Problem to work on
Lines before the one with "rxq := s.rxq ++ arrivingWords s.arrivals" are left out; return that line and all that follow it, exactly, through the end of the data.

[Stored items]
===

-- ==== Sys2Proof/Machine/Control.lean ====
section
/-! DEFINITION. The Control Loop (46_control_loop.md R190 to R199): which operation words each of its steps issues, what follows each operation, and the environment's move between two operations. -/

namespace Sys2Proof.Machine

/-- The operations a Control Loop state runs, in order (46_control_loop.md R190). CLASSIFY's SETIND is issued unless CLASS finds the frame not for us (R192). -/
def loopOps : LoopState → List Instr
  | .wait => [.recv]
  | .classify => [.classify, .setind .frameRx]
  | .process => Pseudo.mutate.expand
  | .transmit => [.xmit]
  | .settle => Pseudo.settle.expand

/-- The words of those operations. -/
def loopWords (q : LoopState) : List Word := (loopOps q).map encode

/-- The words waiting to be issued: what is left of the current Control Loop step, or a whole step of `state` where nothing is left (which no run reaches: log 6). -/
def State.issued (s : State) : List Word := if s.pending = [] then loopWords s.state else s.pending

/-- The operation word that the next step runs. -/
def State.fetch (s : State) : Word := s.issued.headD 0

/-- `state <- q`: the Control Loop enters a state, with that state's operations to issue (46_control_loop.md R190). -/
def State.enter (s : State) (q : LoopState) : State := { s with state := q, pending := loopWords q }

/-- The state that follows when the last operation of a Control Loop step is done (46_control_loop.md R190 to R195). -/
def State.loopNext (s : State) : LoopState :=
  match s.state with
  | .wait => if s.rxOut = .frame then .classify else .wait
  | .classify => if s.cls = .echoRequest then .process else .settle
  | .process => .transmit
  | .transmit => .settle
  | .settle => .wait

/-- What the Control Loop does after operation `i`, with `rest` of its step still to issue: nothing where the engine is halted (60_exceptions.md R213); back to WAIT where CLASS found a frame not for us, with no indicator action (46_control_loop.md R192); the next operation where one is left; else the next state. -/
def State.advance (s : State) (i : Instr) (rest : List Word) : State :=
  if s.halted then s
  else if s.state = .classify ∧ i = .classify ∧ s.cls = .notForUs then s.enter .wait
  else if rest = [] then s.enter s.loopNext
  else { s with pending := rest }

/-- The words the environment appends in its next move. -/
def arrivingWords : List EnvMove → List Word
  | [] => []
  | m :: _ => m.words

/-- The `rxReady` the environment presents after its next move, over the queue it leaves. With no move left it presents true exactly while the queue is non-empty, as the environment of 95_test_vectors.md section 3 does (log 4). -/
def presentedReady (q : List Word) : List EnvMove → Bool
  | [] => !q.isEmpty
  | m :: _ => m.ready

/-- The environment's move between two operations (20_memory.md R62, 10_state.md R31, log 4). -/
def State.environment (s : State) : State :=
  { s with
    rxq := s.rxq ++ arrivingWords s.arrivals
    rxReady := presentedReady (s.rxq ++ arrivingWords s.arrivals) s.arrivals
    arrivals := s.arrivals.tail }

/-- Everything a step does after operation `i`, fetched in state `s`, has left state `t`. -/
def retire (s : State) (i : Instr) (t : State) : State := (t.advance i s.issued.tail).environment

end Sys2Proof.Machine
end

===

Written solution
    rxq := s.rxq ++ arrivingWords s.arrivals
    rxReady := presentedReady (s.rxq ++ arrivingWords s.arrivals) s.arrivals
    arrivals := s.arrivals.tail }

/-- Everything a step does after operation `i`, fetched in state `s`, has left state `t`. -/
def retire (s : State) (i : Instr) (t : State) : State := (t.advance i s.issued.tail).environment

end Sys2Proof.Machine
end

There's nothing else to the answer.